@[simp] theorem State.setTag_pkgEnds (s : State) (gb k : Nat) (v : Bool) : (s.setTag gb k v).pkgEnds = s.pkgEnds := rfl
@[simp] theorem State.setTag_tierErr (s : State) (gb k : Nat) (v : Bool) : (s.setTag gb k v).tierErr = s.tierErr := rfl
@[simp] theorem State.setTag_tierWb (s : State) (gb k : Nat) (v : Bool) : (s.setTag gb k v).tierWb = s.tierWb := rfl
@[simp] theorem State.setTag_tierSpares (s : State) (gb k : Nat) (v : Bool) : (s.setTag gb k v).tierSpares = s.tierSpares := rfl
@[simp] theorem State.setTag_scrubPos (s : State) (gb k : Nat) (v : Bool) : (s.setTag gb k v).scrubPos = s.scrubPos := rfl
@[simp] theorem State.setTag_fabWait (s : State) (gb k : Nat) (v : Bool) : (s.setTag gb k v).fabWait = s.fabWait := rfl
@[simp] theorem State.setTag_barSrc (s : State) (gb k : Nat) (v : Bool) : (s.setTag gb k v).barSrc = s.barSrc := rfl
@[simp] theorem State.setTag_timeX (s : State) (gb k : Nat) (v : Bool) : (s.setTag gb k v).timeX = s.timeX := rfl
@[simp] theorem State.setTag_rings (s : State) (gb k : Nat) (v : Bool) : (s.setTag gb k v).rings = s.rings := rfl
@[simp] theorem State.setTag_pending (s : State) (gb k : Nat) (v : Bool) : (s.setTag gb k v).pending = s.pending := rfl
@[simp] theorem State.setTag_freeCtr (s : State) (gb k : Nat) (v : Bool) : (s.setTag gb k v).freeCtr = s.freeCtr := rfl
@[simp] theorem State.setTag_timeNs (s : State) (gb k : Nat) (v : Bool) : (s.setTag gb k v).timeNs = s.timeNs := rfl
@[simp] theorem State.setTag_pastNs (s : State) (gb k : Nat) (v : Bool) : (s.setTag gb k v).pastNs = s.pastNs := rfl
@[simp] theorem State.setTag_finBuf (s : State) (gb k : Nat) (v : Bool) : (s.setTag gb k v).finBuf = s.finBuf := rfl
@[simp] theorem State.setTag_regs (s : State) (gb k : Nat) (v : Bool) : (s.setTag gb k v).regs = s.regs := rfl
@[simp] theorem State.setTag_capt (s : State) (gb k : Nat) (v : Bool) : (s.setTag gb k v).capt = s.capt := rfl
@[simp] theorem State.setTag_heldLo (s : State) (gb k : Nat) (v : Bool) : (s.setTag gb k v).heldLo = s.heldLo := rfl
@[simp] theorem State.setTag_mem (s : State) (gb k : Nat) (v : Bool) : (s.setTag gb k v).mem = s.mem := rfl
@[simp] theorem State.setTag_poison (s : State) (gb k : Nat) (v : Bool) : (s.setTag gb k v).poison = s.poison := rfl
@[simp] theorem State.setTag_sregs (s : State) (gb k : Nat) (v : Bool) : (s.setTag gb k v).sregs = s.sregs := rfl
@[simp] theorem State.setTag_walkRam (s : State) (gb k : Nat) (v : Bool) : (s.setTag gb k v).walkRam = s.walkRam := rfl
@[simp] theorem State.setTag_seqs (s : State) (gb k : Nat) (v : Bool) : (s.setTag gb k v).seqs = s.seqs := rfl
@[simp] theorem State.setTag_logical (s : State) (gb k : Nat) (v : Bool) : (s.setTag gb k v).logical = s.logical := rfl
@[simp] theorem State.setTag_prng (s : State) (gb k : Nat) (v : Bool) : (s.setTag gb k v).prng = s.prng := rfl
@[simp] theorem State.setTag_owner (s : State) (gb k : Nat) (v : Bool) : (s.setTag gb k v).owner = s.owner := rfl
@[simp] theorem State.setTag_devRing (s : State) (gb k : Nat) (v : Bool) : (s.setTag gb k v).devRing = s.devRing := rfl
@[simp] theorem State.setTag_devSeq (s : State) (gb k : Nat) (v : Bool) : (s.setTag gb k v).devSeq = s.devSeq := rfl
@[simp] theorem State.setTag_ringReady (s : State) (gb k : Nat) (v : Bool) : (s.setTag gb k v).ringReady = s.ringReady := rfl
@[simp] theorem State.setTag_heldRecs (s : State) (gb k : Nat) (v : Bool) : (s.setTag gb k v).heldRecs = s.heldRecs := rfl
@[simp] theorem State.setTag_repeats (s : State) (gb k : Nat) (v : Bool) : (s.setTag gb k v).repeats = s.repeats := rfl
@[simp] theorem State.setTag_ringOvf (s : State) (gb k : Nat) (v : Bool) : (s.setTag gb k v).ringOvf = s.ringOvf := rfl
@[simp] theorem State.setTag_hostMem (s : State) (gb k : Nat) (v : Bool) : (s.setTag gb k v).hostMem = s.hostMem := rfl
@[simp] theorem State.setTag_outbox (s : State) (gb k : Nat) (v : Bool) : (s.setTag gb k v).outbox = s.outbox := rfl
@[simp] theorem State.setTag_readData (s : State) (gb k : Nat) (v : Bool) : (s.setTag gb k v).readData = s.readData := rfl
@[simp] theorem State.setTag_waits (s : State) (gb k : Nat) (v : Bool) : (s.setTag gb k v).waits = s.waits := rfl
@[simp] theorem State.setTag_writeback (s : State) (gb k : Nat) (v : Bool) : (s.setTag gb k v).writeback = s.writeback := rfl
@[simp] theorem State.setTag_cells (s : State) (gb k : Nat) (v : Bool) : (s.setTag gb k v).cells = s.cells := rfl
@[simp] theorem State.setTag_accs (s : State) (gb k : Nat) (v : Bool) : (s.setTag gb k v).accs = s.accs := rfl
@[simp] theorem State.setTag_gated (s : State) (gb k : Nat) (v : Bool) : (s.setTag gb k v).gated = s.gated := rfl
@[simp] theorem State.setTag_poolBuf (s : State) (gb k : Nat) (v : Bool) : (s.setTag gb k v).poolBuf = s.poolBuf := rfl
@[simp] theorem State.setTag_metaRam (s : State) (gb k : Nat) (v : Bool) : (s.setTag gb k v).metaRam = s.metaRam := rfl
@[simp] theorem State.setTag_pots (s : State) (gb k : Nat) (v : Bool) : (s.setTag gb k v).pots = s.pots := rfl
@[simp] theorem State.setTag_sketch (s : State) (gb k : Nat) (v : Bool) : (s.setTag gb k v).sketch = s.sketch := rfl
@[simp] theorem State.setTag_pars (s : State) (gb k : Nat) (v : Bool) : (s.setTag gb k v).pars = s.pars := rfl
@[simp] theorem State.setTag_jackAcc (s : State) (gb k : Nat) (v : Bool) : (s.setTag gb k v).jackAcc = s.jackAcc := rfl
@[simp] theorem State.setTag_jacks (s : State) (gb k : Nat) (v : Bool) : (s.setTag gb k v).jacks = s.jacks := rfl
@[simp] theorem State.setTag_xfers (s : State) (gb k : Nat) (v : Bool) : (s.setTag gb k v).xfers = s.xfers := rfl
@[simp] theorem State.setTag_nextXfer (s : State) (gb k : Nat) (v : Bool) : (s.setTag gb k v).nextXfer = s.nextXfer := rfl
@[simp] theorem State.setTag_buckets (s : State) (gb k : Nat) (v : Bool) : (s.setTag gb k v).buckets = s.buckets := rfl
@[simp] theorem State.setTag_trackPtr (s : State) (gb k : Nat) (v : Bool) : (s.setTag gb k v).trackPtr = s.trackPtr := rfl
@[simp] theorem State.setTag_kibRem (s : State) (gb k : Nat) (v : Bool) : (s.setTag gb k v).kibRem = s.kibRem := rfl
@[simp] theorem State.setTag_remoteWait (s : State) (gb k : Nat) (v : Bool) : (s.setTag gb k v).remoteWait = s.remoteWait := rfl
@[simp] theorem State.setTag_pqOut (s : State) (gb k : Nat) (v : Bool) : (s.setTag gb k v).pqOut = s.pqOut := rfl
@[simp] theorem State.setTag_pqIn (s : State) (gb k : Nat) (v : Bool) : (s.setTag gb k v).pqIn = s.pqIn := rfl
@[simp] theorem State.setTag_producers (s : State) (gb k : Nat) (v : Bool) : (s.setTag gb k v).producers = s.producers := rfl
@[simp] theorem State.setTag_ringPos (s : State) (gb k : Nat) (v : Bool) : (s.setTag gb k v).ringPos = s.ringPos := rfl
@[simp] theorem State.setTag_tierPoison (s : State) (gb k : Nat) (v : Bool) : (s.setTag gb k v).tierPoison = s.tierPoison := rfl
@[simp] theorem State.setTag_clockOff (s : State) (gb k : Nat) (v : Bool) : (s.setTag gb k v).clockOff = s.clockOff := rfl
@[simp] theorem State.setTag_slowClock (s : State) (gb k : Nat) (v : Bool) : (s.setTag gb k v).slowClock = s.slowClock := rfl
@[simp] theorem State.setTag_cycleCtr (s : State) (gb k : Nat) (v : Bool) : (s.setTag gb k v).cycleCtr = s.cycleCtr := rfl
@[simp] theorem State.setTag_longSaid (s : State) (gb k : Nat) (v : Bool) : (s.setTag gb k v).longSaid = s.longSaid := rfl
@[simp] theorem State.setTag_bcGroups (s : State) (gb k : Nat) (v : Bool) : (s.setTag gb k v).bcGroups = s.bcGroups := rfl
@[simp] theorem State.setTag_txns (s : State) (gb k : Nat) (v : Bool) : (s.setTag gb k v).txns = s.txns := rfl
@[simp] theorem State.setTag_rtidQ (s : State) (gb k : Nat) (v : Bool) : (s.setTag gb k v).rtidQ = s.rtidQ := rfl
@[simp] theorem State.setTag_cache (s : State) (gb k : Nat) (v : Bool) : (s.setTag gb k v).cache = s.cache := rfl
@[simp] theorem State.setTag_genSeen (s : State) (gb k : Nat) (v : Bool) : (s.setTag gb k v).genSeen = s.genSeen := rfl
@[simp] theorem State.setTag_fseqIn (s : State) (gb k : Nat) (v : Bool) : (s.setTag gb k v).fseqIn = s.fseqIn := rfl
@[simp] theorem State.setTag_hdlData (s : State) (gb k : Nat) (v : Bool) : (s.setTag gb k v).hdlData = s.hdlData := rfl
@[simp] theorem State.setTag_fseqOut (s : State) (gb k : Nat) (v : Bool) : (s.setTag gb k v).fseqOut = s.fseqOut := rfl
@[simp] theorem State.setTag_fabUnreach (s : State) (gb k : Nat) (v : Bool) : (s.setTag gb k v).fabUnreach = s.fabUnreach := rfl
@[simp] theorem State.setTag_pkgUnreach (s : State) (gb k : Nat) (v : Bool) : (s.setTag gb k v).pkgUnreach = s.pkgUnreach := rfl
@[simp] theorem State.setTag_partGen (s : State) (gb k : Nat) (v : Bool) : (s.setTag gb k v).partGen = s.partGen := rfl
@[simp] theorem State.setTag_canes (s : State) (gb k : Nat) (v : Bool) : (s.setTag gb k v).canes = s.canes := rfl
@[simp] theorem State.setTag_inbox (s : State) (gb k : Nat) (v : Bool) : (s.setTag gb k v).inbox = s.inbox := rfl
@[simp] theorem State.setTag_potOff (s : State) (gb k : Nat) (v : Bool) : (s.setTag gb k v).potOff = s.potOff := rfl
@[simp] theorem State.setTag_pkgExcl (s : State) (gb k : Nat) (v : Bool) : (s.setTag gb k v).pkgExcl = s.pkgExcl := rfl
@[simp] theorem State.setTag_quotaSum (s : State) (gb k : Nat) (v : Bool) : (s.setTag gb k v).quotaSum = s.quotaSum := rfl
@[simp] theorem State.setTag_partSeed (s : State) (gb k : Nat) (v : Bool) : (s.setTag gb k v).partSeed = s.partSeed := rfl
@[simp] theorem State.setTag_power (s : State) (gb k : Nat) (v : Bool) : (s.setTag gb k v).power = s.power := rfl
@[simp] theorem State.setTag_load (s : State) (gb k : Nat) (v : Bool) : (s.setTag gb k v).load = s.load := rfl
@[simp] theorem State.setTag_imgDigest (s : State) (gb k : Nat) (v : Bool) : (s.setTag gb k v).imgDigest = s.imgDigest := rfl
@[simp] theorem State.setTag_keys (s : State) (gb k : Nat) (v : Bool) : (s.setTag gb k v).keys = s.keys := rfl
@[simp] theorem State.setTag_keyMin (s : State) (gb k : Nat) (v : Bool) : (s.setTag gb k v).keyMin = s.keyMin := rfl
@[simp] theorem State.setTag_keyCounter (s : State) (gb k : Nat) (v : Bool) : (s.setTag gb k v).keyCounter = s.keyCounter := rfl
@[simp] theorem State.setTag_banks (s : State) (gb k : Nat) (v : Bool) : (s.setTag gb k v).banks = s.banks := rfl
@[simp] theorem State.setTag_activeBank (s : State) (gb k : Nat) (v : Bool) : (s.setTag gb k v).activeBank = s.activeBank := rfl
@[simp] theorem State.setTag_altBanks (s : State) (gb k : Nat) (v : Bool) : (s.setTag gb k v).altBanks = s.altBanks := rfl
@[simp] theorem State.setTag_s8Wait (s : State) (gb k : Nat) (v : Bool) : (s.setTag gb k v).s8Wait = s.s8Wait := rfl
@[simp] theorem State.setTag_minSvn (s : State) (gb k : Nat) (v : Bool) : (s.setTag gb k v).minSvn = s.minSvn := rfl
@[simp] theorem State.setTag_fwPieces (s : State) (gb k : Nat) (v : Bool) : (s.setTag gb k v).fwPieces = s.fwPieces := rfl
@[simp] theorem State.setTag_ledger (s : State) (gb k : Nat) (v : Bool) : (s.setTag gb k v).ledger = s.ledger := rfl
@[simp] theorem State.setTag_restart (s : State) (gb k : Nat) (v : Bool) : (s.setTag gb k v).restart = s.restart := rfl
@[simp] theorem State.setTag_svRestarts (s : State) (gb k : Nat) (v : Bool) : (s.setTag gb k v).svRestarts = s.svRestarts := rfl
@[simp] theorem State.setTag_ready (s : State) (gb k : Nat) (v : Bool) : (s.setTag gb k v).ready = s.ready := rfl
@[simp] theorem State.setTag_wdFlag (s : State) (gb k : Nat) (v : Bool) : (s.setTag gb k v).wdFlag = s.wdFlag := rfl
@[simp] theorem State.setTag_wasReady (s : State) (gb k : Nat) (v : Bool) : (s.setTag gb k v).wasReady = s.wasReady := rfl
@[simp] theorem State.setTag_graceAt (s : State) (gb k : Nat) (v : Bool) : (s.setTag gb k v).graceAt = s.graceAt := rfl
@[simp] theorem State.setTag_pldmEvents (s : State) (gb k : Nat) (v : Bool) : (s.setTag gb k v).pldmEvents = s.pldmEvents := rfl
@[simp] theorem State.setTag_locWait (s : State) (gb k : Nat) (v : Bool) : (s.setTag gb k v).locWait = s.locWait := rfl
@[simp] theorem State.setTag_rackCap (s : State) (gb k : Nat) (v : Bool) : (s.setTag gb k v).rackCap = s.rackCap := rfl
@[simp] theorem State.setTag_fabCap (s : State) (gb k : Nat) (v : Bool) : (s.setTag gb k v).fabCap = s.fabCap := rfl
@[simp] theorem State.setTag_dies (s : State) (gb k : Nat) (v : Bool) : (s.setTag gb k v).dies = s.dies := rfl
@[simp] theorem State.setTag_inletHigh (s : State) (gb k : Nat) (v : Bool) : (s.setTag gb k v).inletHigh = s.inletHigh := rfl
@[simp] theorem State.setTag_vinOut (s : State) (gb k : Nat) (v : Bool) : (s.setTag gb k v).vinOut = s.vinOut := rfl
@[simp] theorem State.setTag_flowLow (s : State) (gb k : Nat) (v : Bool) : (s.setTag gb k v).flowLow = s.flowLow := rfl
@[simp] theorem State.setTag_swOpen (s : State) (gb k : Nat) (v : Bool) : (s.setTag gb k v).swOpen = s.swOpen := rfl
@[simp] theorem State.setTag_mbox (s : State) (gb k : Nat) (v : Bool) : (s.setTag gb k v).mbox = s.mbox := rfl
@[simp] theorem State.setTag_queues (s : State) (gb k : Nat) (v : Bool) : (s.setTag gb k v).queues = s.queues := rfl
@[simp] theorem State.setTag_msixTab (s : State) (gb k : Nat) (v : Bool) : (s.setTag gb k v).msixTab = s.msixTab := rfl
@[simp] theorem State.setTag_msixPend (s : State) (gb k : Nat) (v : Bool) : (s.setTag gb k v).msixPend = s.msixPend := rfl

——————————

Starting with the line with "s.canes := rfl" above and going on through the line with "s.partSeed := rfl", transcribe every line exactly, both ends included, and add nothing.

■ Result of this task
@[simp] theorem State.setTag_canes (s : State) (gb k : Nat) (v : Bool) : (s.setTag gb k v).canes = s.canes := rfl
@[simp] theorem State.setTag_inbox (s : State) (gb k : Nat) (v : Bool) : (s.setTag gb k v).inbox = s.inbox := rfl
@[simp] theorem State.setTag_potOff (s : State) (gb k : Nat) (v : Bool) : (s.setTag gb k v).potOff = s.potOff := rfl
@[simp] theorem State.setTag_pkgExcl (s : State) (gb k : Nat) (v : Bool) : (s.setTag gb k v).pkgExcl = s.pkgExcl := rfl
@[simp] theorem State.setTag_quotaSum (s : State) (gb k : Nat) (v : Bool) : (s.setTag gb k v).quotaSum = s.quotaSum := rfl
@[simp] theorem State.setTag_partSeed (s : State) (gb k : Nat) (v : Bool) : (s.setTag gb k v).partSeed = s.partSeed := rfl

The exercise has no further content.